• su anda ukrayna'da yasanan baskanlik secimi sonucu protestolariyla calkalanan soguk sehir. merkezi inanilmaz guzel, dis kisimlari gri ve bogucu, ayni ankara gibi. bir de sosyal konut olayinin dibine vurmus bir kent, yukari ve yana dogru 15 katli binalardan olusmus gibi, insan kentte dolasirken hayal gucunu de biraz zorlarsa kendini medal of honor veya call of duty falan oynuyor zannedebiliyor.
  • basit bir memurun 150 amerikan dolari maas aldigi, 400 dolar alanlarin ise kalbur ustu sayildigi bu sehirde 300.000 dolara evler de peynir ekmek gibi satiliyormus. biraz kafamiz karisti.
  • turkiye cumhuriyeti'nin cumhurbaşkanlığı forsu'n da bulunan 16 yıldızdan biri de tarihteki tek yahudi türk devleti ya da imparatorluğu olan hazarya'ya yada diğer bir deyişle hazar imparatorluğuna aittir.
    işte bu yahudi türklerin kurduğu bu gün ukrayna adlı ülkenin sınırları içinde kalan kiev kentinin adı türkçedir. yani o dönemin hazar imparatorluğunun türkçesi.
    kiev'i kuran türkler o'na nehir kıyısında ki yerleşim ya da nehir kenarında ki ev anlamında kiev demişlerdir.
    fransızca bir kaynak kiev'in adının kökenini açıklarken şu formülü ortaya koyar:

    la grande ville de kiev, fut fondée par les khazars; kiev est un nom turc (kui= rive et ev='emplacement).

    yani: nehir ve ev.

    http://janine.sefarad.org/index.php?id=53
  • bu şehirde sadece iki tür insan yaşıyor sanki. yoksulluğun korkunç hüznü ve kederiyle insanın içine içine donuk bakanlar ya da cıvıl cıvıl bir neşeyi her zaman gülümsemesinde ve yüzünde taşıyanlar...
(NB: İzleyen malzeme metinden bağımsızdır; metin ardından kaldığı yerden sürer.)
-- ==== Sys2Proof/Machine/PullOut.lean ====
section
/-! DEFINITION. The Pull-Out Controller (chapter 7): calls at a minute event (R131), swap requests and blocked runs
(R140, R141), late runs (R139), the bid with a lane head (R143, R144), take marks and their binding (R146, R147), the
asking bus at commit and at the second expiry (R148, R149). -/

namespace Sys2Proof.Machine

open Sys2Proof

/-! ## Calls at a minute event (R131) -/

/-- The ask state of the entry of bus `b` in lane `n` is set (R130). -/
def State.setAsk (n b : Nat) (a : AskState) (s : State) : State :=
  s.modLane n (fun l => { l with entries := l.entries.map (fun e => if e.visit.bus = b then { e with ask := a } else e) })

/-- The need of an entry with these entries ahead of it (R140). -/
def needOf (ahead : List LaneEntry) : Nat := ahead.foldl (fun n e => max n e.visit.departs) 0

/-- The swap request of a blocked entry (R140). -/
def swapRequestOf (e : LaneEntry) (ahead : List LaneEntry) : SwapRequest :=
  { run := e.visit.duty.run, cls := e.visit.cls, wall := e.visit.duty.wall, departure := e.visit.duty.departure,
    need := needOf ahead }

/-- A swap request is made; a full outbound list refuses it and leaves the ask state as it is (R140). The list holds no run
twice among its swap requests (R21). DESIGN CHOICE (log entry 52): where a further PARKED entry carries a run that a request
of the list names, its own request is refused as by a full list, and it asks again at the next minute event. -/
def State.askSwap (n : Nat) (e : LaneEntry) (ahead : List LaneEntry) (s : State) : State :=
  if s.outboundFull || (s.item? (.swapRun e.visit.duty.run)).isSome then s
  else (s.setAsk n e.visit.bus .asking).join (.swap (swapRequestOf e ahead)) none

/-- A run is BLOCKED: the report is placed and the ask state becomes REFUSED (R141, R149). -/
def State.blockRun (n : Nat) (e : LaneEntry) (cause : BlockedCause) (s : State) : State :=
  (s.report (.blocked e.visit.bus e.visit.duty.run n e.visit.duty.departure cause)).setAsk n e.visit.bus .refused

/-- Whether R131 takes an entry: due with ask state NONE, or due at the head. -/
def LaneEntry.isTaken (lead m : Nat) (isHead : Bool) (e : LaneEntry) : Bool :=
  e.isDue lead m && (isHead || decide (e.ask = .none))

/-- The buses of the entries R131 takes in a lane, in list order. -/
def takenBuses (lead m : Nat) : List LaneEntry → List Nat
  | [] => []
  | e :: es =>
    (if e.isTaken lead m true then [e.visit.bus] else [])
      ++ (es.filter (LaneEntry.isTaken lead m false)).map (fun x => x.visit.bus)

/-- An entry taken by R131 is dealt with by its place in lane `n`. -/
def State.dealDue (n : Nat) (s : State) (b : Nat) : State :=
  match (s.lanes[n]?).map (fun l => (l.entries.takeWhile (fun e => decide (e.visit.bus ≠ b)),
      l.entries.find? (fun e => e.visit.bus = b))) with
  | some ([], some e) => if s.headWaits n then s else s.callEntry n e
  | some (ahead, some e) =>
    if ahead.all (fun x => decide (x.state = .called)) then s
    else if e.visit.duty.pinned then s.blockRun n e .pinned
    else s.askSwap n e ahead
  | _ => s

/-- The call times of lane `n` are tested (R131); an UNKNOWN lane is not. -/
def State.callLane (s : State) (n : Nat) : State :=
  match s.lanes[n]? with
  | none => s
  | some l =>
    if l.state = .unknown then s
    else (takenBuses s.image.callLead s.clock.m l.entries).foldl (State.dealDue n) s

/-- The call times of every lane are tested, lane by lane (R131). -/
def State.callTimes (s : State) : State := (List.range s.lanes.length).foldl State.callLane s

/-! ## Late runs (R139, R152) -/

/-- A record of the node with where it stands and whether it is CALLED (R139). -/
structure Standing where
  visit : VisitRecord
  place : RunPlace
  called : Bool
deriving DecidableEq, Repr

/-- The records of a lane. -/
def laneStandings (n : Nat) (l : Lane) : List Standing :=
  (l.entries.filter LaneEntry.isFront).map (fun e =>
    { visit := e.visit, place := .at (.lane n), called := decide (e.state = .called) })

/-- The records of a point's queue. -/
def pointStandings (p : PointId) (v : Point) : List Standing :=
  (v.queue.filter QueueEntry.isFront).map (fun e => { visit := e.visit, place := .at (.point p), called := false })

/-- The records of every lane. -/
def State.lanesStandings (s : State) : List Standing :=
  (List.range s.lanes.length).flatMap (fun n => ((s.lanes[n]?).map (laneStandings n)).getD [])

/-- Every record the late test reads (R139). DESIGN CHOICE (log entry 48): the reports of one test join in this order, the
outbound list, point 0, point 1, and then the lanes. -/
def State.standings (s : State) : List Standing :=
  (s.hand.outbound.filterMap OutItem.visit?).map (fun r => { visit := r, place := .outboundList, called := false })
    ++ pointStandings .p0 s.point0 ++ pointStandings .p1 s.point1 ++ s.lanesStandings

/-- A run is reported LATE and joins the late set, where it is not there yet (R139). -/
def State.reportLate (s : State) (x : Standing) : State :=
  if s.lateRuns.contains x.visit.duty.run then s
  else
    State.report (.late x.visit.bus x.visit.duty.run x.visit.duty.departure x.place x.called)
      { s with lateRuns := s.lateRuns ++ [x.visit.duty.run] }

/-- Whether a record is past its departure (R139). -/
def Standing.isLate (m : Nat) (x : Standing) : Bool := x.visit.isBound && decide (x.visit.duty.departure < m)

/-- The late test over the records that satisfy `q` (R139). -/
def State.lateTest (q : Standing → Bool) (s : State) : State :=
  (s.standings.filter (fun x => x.isLate s.clock.m && q x)).foldl State.reportLate s

/-- LATE for every run held in a CALLED lane entry, before a rollover (R8 step 1, R152). DESIGN CHOICE (log entry 48):
the reports of one rollover join by rising lane number, each lane in list order. -/
def State.lateCalled (s : State) : State :=
  (s.lanesStandings.filter (fun x => x.called && decide (x.visit.duty.run ≠ 0))).foldl State.reportLate s

/-! ## The bid with a lane head (R143, R144) -/

/-- Whether a head entry of an OPEN or CLOSED lane is eligible for a request (R143). -/
def State.isEligible (s : State) (q : SwapRequest) (e : LaneEntry) : Bool :=
  decide (e.state = .parked) && decide (e.visit.cls = q.cls) && !e.visit.duty.pinned
    && decide (q.departure < e.visit.departs) && e.recordAwaited.isNone && !e.unconfirmed && e.mark.isNone
    && !s.isHeadBid e.visit.bus && (callTime s.image.callLead e.visit).all (fun t => decide (s.clock.m < t))

/-- The value of an eligible head (R144). -/
def headValue (need departure : Nat) : Nat :=
  if need ≤ departure then departure - need else 2000 + (need - departure)

/-- The eligible head of lane `n` with its value. -/
def State.headPrice (s : State) (q : SwapRequest) (n : Nat) : Option (Nat × LaneEntry) :=
  match s.lanes[n]? with
  | none => none
  | some l =>
    match l.entries.head? with
    | none => none
    | some e =>
      if l.state ≠ .unknown ∧ s.isEligible q e = true then some (headValue q.need e.visit.departs, e) else none

/-- The head fields a SWAP bid carries: run 0 and no departure_wall for a head that is not BOUND (R145). -/
def LaneEntry.headFields (e : LaneEntry) : HeadFields :=
  if e.visit.isBound then
    { bus := e.visit.bus, run := e.visit.duty.run, wall := e.visit.duty.wall, departure := e.visit.duty.departure }
  else { bus := e.visit.bus, run := 0, wall := none, departure := Config.spareDeparture }

/-- The lane, value and head of the node's bid for a request: lowest value, then lowest lane number (R144). -/
def State.swapBid (s : State) (q : SwapRequest) : Option (Nat × Nat × HeadFields) :=
  (List.range s.lanes.length).foldl (fun best n =>
    match s.headPrice q n, best with
    | some (v, e), some (bn, bv, bh) => if v < bv then some (n, v, e.headFields) else some (bn, bv, bh)
    | some (v, e), none => some (n, v, e.headFields)
    | none, _ => best) none

/-! ## Take marks (R146, R147) -/

/-- The marked entry of a tag. -/
def State.marked? (s : State) (tag : Tag) : Option LaneEntry :=
  s.laneEntries.find? (fun e => (e.mark.map (fun k => k.tag)) = some tag)

/-- The lane entries of a bus changed in their places. -/
def State.modLaneBus (b : Nat) (f : LaneEntry → LaneEntry) (s : State) : State :=
  s.setLanes (s.lanes.map (fun l => { l with entries := l.entries.map (fun e => if e.visit.bus = b then f e else e) }))

/-- A take mark ends without a binding (R146). -/
def State.clearMark (tag : Tag) (s : State) : State :=
  match s.marked? tag with
  | none => s
  | some e => s.modLaneBus e.visit.bus (fun x => { x with mark := none })

/-- The mark of bus `b` ends: the bus is bound to the run taken, unless a CALLED entry carries it (R147). The bus is not
pinned: the DUTY or RECORD that pins a marked bus ends its mark (R15; `State.dropChangedHeads`). DEDUCED (log entry 60):
every other carrier of the run is unbound as R147 says, a pinned one too, though R15 has no pinned record's run moved. -/
def State.bindTaken (b : Nat) (k : TakeMark) (s : State) : State :=
  let t := s.modLaneBus b (fun x => { x with mark := none })
  if t.runCalled k.run then t
  else (t.bindBus b k.run (k.wall.getD 0) false true).modLaneBus b (fun x => { x with ask := .none })

/-- The take mark of an offer ends with its binding (R146, R147). -/
def State.bindMark (tag : Tag) (s : State) : State :=
  match s.marked? tag with
  | none => s
  | some e =>
    match e.mark with
    | none => s
    | some k => s.bindTaken e.visit.bus k

/-! ## The asking bus (R148, R149) -/

/-- The asking entry of a run, with its lane: the entry the swap request was made for (R148, R149). The run of a pinned one
is not moved (R15). R148 speaks of the PARKED entry that carries the run. DESIGN CHOICE (log entry 52): where several PARKED
entries carry it, the one that asks is meant; of several that ask, the first by lane number and list order. -/
def State.asker? (s : State) (run : Nat) : Option (Nat × LaneEntry) :=
  (List.range s.lanes.length).findSome? (fun n =>
    ((s.lanes[n]?).bind (fun l => l.entries.find? (fun e => e.asksFor run && !e.visit.duty.pinned))).map (fun e => (n, e)))

/-- The asking bus is rebound to the head's former run at the commit of a SWAP offer for a run; it is unbound where
the head was a spare, or where a CALLED entry carries that run (R148). DEDUCED (log entry 60): every other carrier of the
head's run is unbound as R148 says, a pinned one too, though R15 has no pinned record's run moved. -/
def State.rebindAsker (run : Nat) (h : HeadFields) (s : State) : State :=
  match s.asker? run with
  | none => s
  | some (_, e) =>
    let b := e.visit.bus
    let t :=
      if h.run ≠ 0 ∧ s.runCalled h.run = false then s.bindBus b h.run (h.wall.getD 0) false true
      else s.unbindBus b
    t.modLaneBus b (fun x =>
      { x with ask := .none, visit := { x.visit with duty := { x.visit.duty with substituted := true } } })

/-- The second expiry of a SWAP offer for a run: BLOCKED with cause NO_SWAP (R149). -/
def State.refuseSwap (run : Nat) (s : State) : State :=
  match s.asker? run with
  | none => s
  | some (n, e) => s.blockRun n e .noSwap

/-- A minute event at the Pull-Out Controller: the calls, then the late test (R131, R139). -/
def State.pullOutMinute (s : State) : State := s.callTimes.lateTest (fun _ => true)

end Sys2Proof.Machine
end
    bu kentin merkezi görkemli sanat eserlerini, kiliselerde ve yontularda soylu bir mimariyi gelişmiş bir metropolün tüm nimetleriyle birlikte fazlasıyla barındırıyor. 5.12 dolara denk olan paraları değersiz, yaşam gayet ucuz. fakat elbette sadece yabancılar ve küçük bir azınlık için..
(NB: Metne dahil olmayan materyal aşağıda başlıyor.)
-- ==== Sys2Proof/Machine/Handover.lean ====
section
/-! DEFINITION. The Handover Controller's protocol (chapter 2): the holder's offer (R25 to R29), bids (R30 to R33),
takes (R34), superseded tags (R24, R35), DUTY (R12, R36), RECORD (R42, R63), the duty wait (R16). -/

namespace Sys2Proof.Machine

open Sys2Proof

/-- The node with every bid entry changed. -/
def State.modBids (f : BidEntry → BidEntry) (s : State) : State :=
  { s with hand := { s.hand with bids := s.hand.bids.map f } }

/-! ## The holder's offer (R25 to R29) -/

/-- The better of two heard TAKEs, by value and then by source address; of equal ones the first heard (R27). -/
def betterTake (a b : HeardTake) : HeardTake := if betterBid (b.value, b.source) (a.value, a.source) then b else a

/-- The best of the TAKEs heard (R27). -/
def bestTake : List HeardTake → Option HeardTake
  | [] => none
  | t :: ts => some (ts.foldl betterTake t)

/-- The item's guidance output shows the taker's address and resource (R27, R167). -/
def State.showTaker (it : OutItem) (t : HeardTake) (s : State) : State :=
  match it.place, it.cargo with
  | some place, .visit r => s.setGuide place (.destination t.source t.resource) (some r.bus)
  | _, _ => s

/-- The commit of the open offer to a TAKE (R27, R148). DESIGN CHOICE (log entry 59): every OFFER of the node that is not
being sent is removed with a queued re-offer. DESIGN CHOICE (log entry 66): the test of R23 comes before the withdrawal of a
swap request whose carrier the rebinding of R148 unbinds, so that an offer of that request may be started, and its number
spent, in the event that withdraws it. -/
def State.commit (o : OpenOffer) (t : HeardTake) (s : State) : State :=
  match s.item? o.key with
  | none => s.setOffer none
  | some it =>
    let closed := State.dropFrames FrameBody.isOffer ((s.removeItem o.key).setOffer none)
    let shown := closed.showTaker it t
    let rebound := match it.cargo, t.head with
      | .swap q, some h => shown.rebindAsker q.run h
      | _, _ => shown
    rebound.offerTest

/-- The record of an item after its second expiry (R19, R29). -/
def skipStage (r : VisitRecord) : VisitRecord :=
  match r.next with
  | .fuel => { r with fuelOutcome := some .skipped, litres := 0, next := r.afterFuel }
  | .wash => { r with washOutcome := some .skipped, next := .berth }
  | _ => r

/-- The node with a further join counted (R21). -/
def State.countJoin (s : State) : State := { s with hand := { s.hand with joins := s.hand.joins + 1 } }

/-- An item moves on to its next stage (R22, R29). -/
def State.skipItem (k : ItemKey) (r : VisitRecord) (s : State) : State :=
  s.modItem k (fun i => { i with cargo := .visit (skipStage r), ready := s.clock.m, offerCount := 0, lastNumber := 0 })

/-- A bus is stranded: its item waits for the stranded retry as if it had just joined, and the guidance output of its
place shows HOLD (R22, R29). -/
def State.strandItem (it : OutItem) (r : VisitRecord) (s : State) : State :=
  let reported := s.report (.stranded r.bus r.cls r.duty.departure)
  let waits := reported.modItem it.key (fun i =>
    { i with ready := s.clock.m + s.image.strandedRetry, joinOrder := s.hand.joins, offerCount := 0, lastNumber := 0 })
  match it.place with
  | some place => waits.countJoin.setGuide place .hold (some r.bus)
  | none => waits.countJoin

/-- The second expiry of the open offer, by stage (R22, R29, R149). -/
def State.secondExpiry (o : OpenOffer) (s : State) : State :=
  match s.item? o.key with
  | none => s.setOffer none
  | some it =>
    let closed := s.setOffer none
    let moved := match it.cargo with
      | .swap q => (closed.removeItem o.key).refuseSwap q.run
      | .visit r =>
        match r.next with
        | .fuel => closed.skipItem o.key r
        | .wash => closed.skipItem o.key r
        | _ => closed.strandItem it r
    moved.offerTest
    parkları, koruları ve ormanlarıyla dingin, lakin kimi başarısız sanatçının üşüştüğü, bohemi de sarhoşluğu da bol kimi sokaklarıyla yürek ısıtan bir şehir burası.

    ve dinyeper nehrinin kıyıları bakımsız, kendisi heybetli bir melankolik mavilik. gemiden barları ve restotranları çok keyifli bu nehrin.

    kentin uyuyan ücralarındaysa milyonlarca insan 2 göz daracık dairelere tıkışmış. sosyalizm müsfettesi despot bir düzenin, ruhları ve bedenleri hapsettiği evler gerçekten korkunç. brejnev, kruçev ya da stalin dönemindeki toplu konut yapımlarında dikilmiş, milyonlarca sevimsiz apartman. milyonlarca hantal beton, milyonlarca leş gibi asansör.. bunların tıpatıp aynısından moskova'da, bakü'de, odesse'de yahut kazan'da da var. insanları sefalette ve baskılar altında eşitlemekte ısrarcı bir toplumculuk anlayışının garabetine doluşmuş, ömür tüketiyor aileler.

    kiev şarapları, votkaları, yemekleri, sahtekarlığı, güvenilmezliği, estetiği ve ağaçlarıyla sonuna kadar hem avrupalı hem doğulu olabilen güzel bir şehirmiş. sonbaharları sayısız renkte sarı, sayısız gür ve katmerli ağaçlardan yağıyormuş kiev'e günlerce.
  • gidecekler icin kesinlikle ziyaret edilmesi gereken klupler: arena, 112 ve shooters
  • orta format fotograf makinesi ureticisi. kiev 88 ve kiev 88cm gibi modelleri var. oldukca uygun fiyatlı, cekimleri hic de fena olmayan bir markadir kendileri.
  • çernobil yüzünden kanser vakalarının sık görüldüğü şehirlerden biri...
  • icinde irkci olduklarini acik sozlulukle dile getirip, turkleri almadiklari gece kulubu 'shooters' in bulundugu sehir
  • 14 subat sevgililer gununde otobus ve troleybuslere sevgilinizle opuserek ucretsiz binebilecegiz sehir. ulkenin tamaminda var mi bilmiyorum ama... kievde opusmek paso yerine geciyor
  • dediklerine göre çernobil felaketinden sonra şehirdeki ağaçların yapraklarının rengi daha da koyulaşmış.